# Final Project

## TRAC-2 Data Augmentation- Back Translation

In this notebook we use back traslation techniques to augment the TRAC-2 dataset.

## Packages import

In [1]:
!pip install transformers==4.1.1 sentencepiece==0.1.94



In [2]:
!pip install mosestokenizer==1.1.0



In [1]:
# import the MarianMT model and tokenizer.
from transformers import MarianMTModel, MarianTokenizer

# import pandas and numpys
import pandas as pd
import numpy as np

## Models from english to Romance languages and back

In [4]:
# model that can translate from English to Romance languages
# this is a single model that can translate to any of the romance languages

target_tokenizer = MarianTokenizer.from_pretrained('Helsinki-NLP/opus-mt-en-ROMANCE')
target_model = MarianMTModel.from_pretrained('Helsinki-NLP/opus-mt-en-ROMANCE')

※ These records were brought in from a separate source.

@[simp] theorem State.admitCopy_rst (s : State) (o : Outgoing) :
    (s.admitCopy o).rst = s.rst := by
  simp [State.admitCopy]
@[simp] theorem State.admitCopy_leases (s : State) (o : Outgoing) :
    (s.admitCopy o).leases = s.leases := by
  simp [State.admitCopy]
@[simp] theorem State.admitCopy_lease (s : State) (o : Outgoing) (q : Resource) :
    (s.admitCopy o).lease q = s.lease q := by
  simp [State.lease]
@[simp] theorem State.admitCopy_leaseClock (s : State) (o : Outgoing) :
    (s.admitCopy o).leaseClock = s.leaseClock := by
  simp [State.admitCopy]
@[simp] theorem State.admitCopy_carrier (s : State) (o : Outgoing) :
    (s.admitCopy o).carrier = s.carrier := by
  simp [State.admitCopy]
@[simp] theorem State.admitCopy_legs (s : State) (o : Outgoing) :
    (s.admitCopy o).legs = s.legs := by
  simp [State.admitCopy]
@[simp] theorem State.admitCopy_leg (s : State) (o : Outgoing) (q : Leg) :
    (s.admitCopy o).leg q = s.leg q := by
  simp [State.leg]
@[simp] theorem State.admitCopy_sync (s : State) (o : Outgoing) :
    (s.admitCopy o).sync = s.sync := by
  simp [State.admitCopy]
@[simp] theorem State.admitCopy_mark (s : State) (o : Outgoing) (q : Mark) :
    (s.admitCopy o).mark q = s.mark q := by
  simp [State.mark]
@[simp] theorem State.admitCopy_trip (s : State) (o : Outgoing) :
    (s.admitCopy o).trip = s.trip := by
  simp [State.admitCopy]
@[simp] theorem State.admitCopy_chans (s : State) (o : Outgoing) :
    (s.admitCopy o).chans = s.chans := by
  simp [State.admitCopy]
@[simp] theorem State.admitCopy_chan (s : State) (o : Outgoing) (q : Chan) :
    (s.admitCopy o).chan q = s.chan q := by
  simp [State.chan]
@[simp] theorem State.admitCopy_outbox (s : State) (o : Outgoing) :
    (s.admitCopy o).outbox = s.outbox := by
  simp [State.admitCopy]
@[simp] theorem State.admitCopy_choices (s : State) (o : Outgoing) :
    (s.admitCopy o).choices = s.choices := by
  simp [State.admitCopy]
@[simp] theorem State.admitCopy_pending (s : State) (o : Outgoing) :
    (s.admitCopy o).pending = s.pending := by
  simp [State.admitCopy]

@[simp] theorem State.post_rst (s : State) (r : Source) (ps : List Port) (x : Notice) :
    (s.post r ps x).rst = s.rst := by
  rfl
@[simp] theorem State.post_ports (s : State) (r : Source) (ps : List Port) (x : Notice) :
    (s.post r ps x).ports = s.ports := by
  rfl
@[simp] theorem State.post_port (s : State) (r : Source) (ps : List Port) (x : Notice) (q : Port) :
    (s.post r ps x).port q = s.port q := by
  simp [State.port]
@[simp] theorem State.post_leases (s : State) (r : Source) (ps : List Port) (x : Notice) :
    (s.post r ps x).leases = s.leases := by
  rfl
@[simp] theorem State.post_lease (s : State) (r : Source) (ps : List Port) (x : Notice) (q : Resource) :
    (s.post r ps x).lease q = s.lease q := by
  simp [State.lease]
@[simp] theorem State.post_leaseClock (s : State) (r : Source) (ps : List Port) (x : Notice) :
    (s.post r ps x).leaseClock = s.leaseClock := by
  rfl
@[simp] theorem State.post_carrier (s : State) (r : Source) (ps : List Port) (x : Notice) :
    (s.post r ps x).carrier = s.carrier := by
  rfl
@[simp] theorem State.post_legs (s : State) (r : Source) (ps : List Port) (x : Notice) :
    (s.post r ps x).legs = s.legs := by
  rfl
@[simp] theorem State.post_leg (s : State) (r : Source) (ps : List Port) (x : Notice) (q : Leg) :
    (s.post r ps x).leg q = s.leg q := by
  simp [State.leg]
@[simp] theorem State.post_sync (s : State) (r : Source) (ps : List Port) (x : Notice) :
    (s.post r ps x).sync = s.sync := by
  rfl
@[simp] theorem State.post_mark (s : State) (r : Source) (ps : List Port) (x : Notice) (q : Mark) :
    (s.post r ps x).mark q = s.mark q := by
  simp [State.mark]
@[simp] theorem State.post_trip (s : State) (r : Source) (ps : List Port) (x : Notice) :
    (s.post r ps x).trip = s.trip := by
  rfl
@[simp] theorem State.post_chans (s : State) (r : Source) (ps : List Port) (x : Notice) :
    (s.post r ps x).chans = s.chans := by
  rfl
@[simp] theorem State.post_chan (s : State) (r : Source) (ps : List Port) (x : Notice) (q : Chan) :
    (s.post r ps x).chan q = s.chan q := by
  simp [State.chan]
@[simp] theorem State.post_choices (s : State) (r : Source) (ps : List Port) (x : Notice) :
    (s.post r ps x).choices = s.choices := by
  rfl
@[simp] theorem State.post_pending (s : State) (r : Source) (ps : List Port) (x : Notice) :
    (s.post r ps x).pending = s.pending := by
  rfl

@[simp] theorem State.deliver_rst (s : State) :
    (s.deliver).rst = s.rst := by
  simp [State.deliver, foldl_frame (State.rst) State.admitCopy (fun s o => State.admitCopy_rst s o)]
@[simp] theorem State.deliver_leases (s : State) :
    (s.deliver).leases = s.leases := by
  simp [State.deliver, foldl_frame (State.leases) State.admitCopy (fun s o => State.admitCopy_leases s o)]
@[simp] theorem State.deliver_lease (s : State) (q : Resource) :
    (s.deliver).lease q = s.lease q := by
  simp [State.lease]
@[simp] theorem State.deliver_leaseClock (s : State) :
    (s.deliver).leaseClock = s.leaseClock := by
  simp [State.deliver, foldl_frame (State.leaseClock) State.admitCopy (fun s o => State.admitCopy_leaseClock s o)]
@[simp] theorem State.deliver_carrier (s : State) :
    (s.deliver).carrier = s.carrier := by
  simp [State.deliver, foldl_frame (State.carrier) State.admitCopy (fun s o => State.admitCopy_carrier s o)]
@[simp] theorem State.deliver_legs (s : State) :
    (s.deliver).legs = s.legs := by
  simp [State.deliver, foldl_frame (State.legs) State.admitCopy (fun s o => State.admitCopy_legs s o)]
@[simp] theorem State.deliver_leg (s : State) (q : Leg) :
    (s.deliver).leg q = s.leg q := by
  simp [State.leg]
@[simp] theorem State.deliver_sync (s : State) :
    (s.deliver).sync = s.sync := by
  simp [State.deliver, foldl_frame (State.sync) State.admitCopy (fun s o => State.admitCopy_sync s o)]
@[simp] theorem State.deliver_mark (s : State) (q : Mark) :
    (s.deliver).mark q = s.mark q := by
  simp [State.mark]
@[simp] theorem State.deliver_trip (s : State) :
    (s.deliver).trip = s.trip := by
  simp [State.deliver, foldl_frame (State.trip) State.admitCopy (fun s o => State.admitCopy_trip s o)]
@[simp] theorem State.deliver_chans (s : State) :
    (s.deliver).chans = s.chans := by
  simp [State.deliver, foldl_frame (State.chans) State.admitCopy (fun s o => State.admitCopy_chans s o)]
@[simp] theorem State.deliver_chan (s : State) (q : Chan) :
    (s.deliver).chan q = s.chan q := by
  simp [State.chan]
@[simp] theorem State.deliver_pending (s : State) :
    (s.deliver).pending = s.pending := by
  simp [State.deliver, foldl_frame (State.pending) State.admitCopy (fun s o => State.admitCopy_pending s o)]

@[simp] theorem State.postGranted_rst (s : State) (r : Resource) (p : Port) (i : Nat) :
    (s.postGranted r p i).rst = s.rst := by
  rfl
@[simp] theorem State.postGranted_ports (s : State) (r : Resource) (p : Port) (i : Nat) :
    (s.postGranted r p i).ports = s.ports := by
  rfl
@[simp] theorem State.postGranted_port (s : State) (r : Resource) (p : Port) (i : Nat) (q : Port) :
    (s.postGranted r p i).port q = s.port q := by
  simp [State.port]
@[simp] theorem State.postGranted_leases (s : State) (r : Resource) (p : Port) (i : Nat) :
    (s.postGranted r p i).leases = s.leases := by
  rfl
@[simp] theorem State.postGranted_lease (s : State) (r : Resource) (p : Port) (i : Nat) (q : Resource) :
    (s.postGranted r p i).lease q = s.lease q := by
  simp [State.lease]
@[simp] theorem State.postGranted_leaseClock (s : State) (r : Resource) (p : Port) (i : Nat) :
    (s.postGranted r p i).leaseClock = s.leaseClock := by
  rfl
@[simp] theorem State.postGranted_carrier (s : State) (r : Resource) (p : Port) (i : Nat) :
    (s.postGranted r p i).carrier = s.carrier := by
  rfl
@[simp] theorem State.postGranted_legs (s : State) (r : Resource) (p : Port) (i : Nat) :
    (s.postGranted r p i).legs = s.legs := by
  rfl
@[simp] theorem State.postGranted_leg (s : State) (r : Resource) (p : Port) (i : Nat) (q : Leg) :
    (s.postGranted r p i).leg q = s.leg q := by
  simp [State.leg]
@[simp] theorem State.postGranted_sync (s : State) (r : Resource) (p : Port) (i : Nat) :
    (s.postGranted r p i).sync = s.sync := by
  rfl
@[simp] theorem State.postGranted_mark (s : State) (r : Resource) (p : Port) (i : Nat) (q : Mark) :
    (s.postGranted r p i).mark q = s.mark q := by
  simp [State.mark]
@[simp] theorem State.postGranted_trip (s : State) (r : Resource) (p : Port) (i : Nat) :
    (s.postGranted r p i).trip = s.trip := by
  rfl
@[simp] theorem State.postGranted_chans (s : State) (r : Resource) (p : Port) (i : Nat) :
    (s.postGranted r p i).chans = s.chans := by
  rfl
@[simp] theorem State.postGranted_chan (s : State) (r : Resource) (p : Port) (i : Nat) (q : Chan) :
    (s.postGranted r p i).chan q = s.chan q := by
  simp [State.chan]
@[simp] theorem State.postGranted_choices (s : State) (r : Resource) (p : Port) (i : Nat) :
    (s.postGranted r p i).choices = s.choices := by
  rfl
@[simp] theorem State.postGranted_pending (s : State) (r : Resource) (p : Port) (i : Nat) :
    (s.postGranted r p i).pending = s.pending := by
  rfl

@[simp] theorem State.passOn_rst (s : State) (r : Resource) :
    (s.passOn r).rst = s.rst := by
  unfold State.passOn; split <;> simp
@[simp] theorem State.passOn_ports (s : State) (r : Resource) :
    (s.passOn r).ports = s.ports := by
  unfold State.passOn; split <;> simp
@[simp] theorem State.passOn_port (s : State) (r : Resource) (q : Port) :
    (s.passOn r).port q = s.port q := by
  simp [State.port]
@[simp] theorem State.passOn_leaseClock (s : State) (r : Resource) :
    (s.passOn r).leaseClock = s.leaseClock := by
  unfold State.passOn; split <;> simp
@[simp] theorem State.passOn_carrier (s : State) (r : Resource) :
    (s.passOn r).carrier = s.carrier := by
  unfold State.passOn; split <;> simp
@[simp] theorem State.passOn_legs (s : State) (r : Resource) :
    (s.passOn r).legs = s.legs := by
  unfold State.passOn; split <;> simp
@[simp] theorem State.passOn_leg (s : State) (r : Resource) (q : Leg) :
    (s.passOn r).leg q = s.leg q := by
  simp [State.leg]
@[simp] theorem State.passOn_sync (s : State) (r : Resource) :
    (s.passOn r).sync = s.sync := by
  unfold State.passOn; split <;> simp
@[simp] theorem State.passOn_mark (s : State) (r : Resource) (q : Mark) :
    (s.passOn r).mark q = s.mark q := by
  simp [State.mark]
@[simp] theorem State.passOn_trip (s : State) (r : Resource) :
    (s.passOn r).trip = s.trip := by
  unfold State.passOn; split <;> simp
@[simp] theorem State.passOn_chans (s : State) (r : Resource) :
    (s.passOn r).chans = s.chans := by
  unfold State.passOn; split <;> simp
@[simp] theorem State.passOn_chan (s : State) (r : Resource) (q : Chan) :
    (s.passOn r).chan q = s.chan q := by
  simp [State.chan]
@[simp] theorem State.passOn_choices (s : State) (r : Resource) :
    (s.passOn r).choices = s.choices := by
  unfold State.passOn; split <;> simp
@[simp] theorem State.passOn_pending (s : State) (r : Resource) :
    (s.passOn r).pending = s.pending := by
  unfold State.passOn; split <;> simp

@[simp] theorem State.legReport_rst (s : State) (n : Leg) :
    (s.legReport n).rst = s.rst := by
  unfold State.legReport; split <;> simp
@[simp] theorem State.legReport_ports (s : State) (n : Leg) :
    (s.legReport n).ports = s.ports := by
  unfold State.legReport; split <;> simp
@[simp] theorem State.legReport_port (s : State) (n : Leg) (q : Port) :
    (s.legReport n).port q = s.port q := by
  simp [State.port]
@[simp] theorem State.legReport_leaseClock (s : State) (n : Leg) :
    (s.legReport n).leaseClock = s.leaseClock := by
  unfold State.legReport; split <;> simp
@[simp] theorem State.legReport_carrier (s : State) (n : Leg) :
    (s.legReport n).carrier = s.carrier := by
  unfold State.legReport; split <;> simp
@[simp] theorem State.legReport_legs (s : State) (n : Leg) :
    (s.legReport n).legs = s.legs := by
  unfold State.legReport; split <;> simp
@[simp] theorem State.legReport_leg (s : State) (n : Leg) (q : Leg) :
    (s.legReport n).leg q = s.leg q := by
  simp [State.leg]
@[simp] theorem State.legReport_sync (s : State) (n : Leg) :
    (s.legReport n).sync = s.sync := by
  unfold State.legReport; split <;> simp
@[simp] theorem State.legReport_mark (s : State) (n : Leg) (q : Mark) :
    (s.legReport n).mark q = s.mark q := by
  simp [State.mark]
@[simp] theorem State.legReport_trip (s : State) (n : Leg) :
    (s.legReport n).trip = s.trip := by
  unfold State.legReport; split <;> simp
@[simp] theorem State.legReport_chans (s : State) (n : Leg) :
    (s.legReport n).chans = s.chans := by
  unfold State.legReport; split <;> simp
@[simp] theorem State.legReport_chan (s : State) (n : Leg) (q : Chan) :
    (s.legReport n).chan q = s.chan q := by
  simp [State.chan]
@[simp] theorem State.legReport_choices (s : State) (n : Leg) :
    (s.legReport n).choices = s.choices := by
  unfold State.legReport; split <;> simp
@[simp] theorem State.legReport_pending (s : State) (n : Leg) :
    (s.legReport n).pending = s.pending := by
  unfold State.legReport; split <;> simp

Some weights of MarianMTModel were not initialized from the model checkpoint at Helsinki-NLP/opus-mt-en-ROMANCE and are newly initialized: ['lm_head.weight']
You should probably TRAIN this model on a down-stream task to be able to use it for predictions and inference.


In [5]:
# initialize models that can translate Romance languages to English.

en_tokenizer = MarianTokenizer.from_pretrained('Helsinki-NLP/opus-mt-ROMANCE-en')
en_model = MarianMTModel.from_pretrained('Helsinki-NLP/opus-mt-ROMANCE-en')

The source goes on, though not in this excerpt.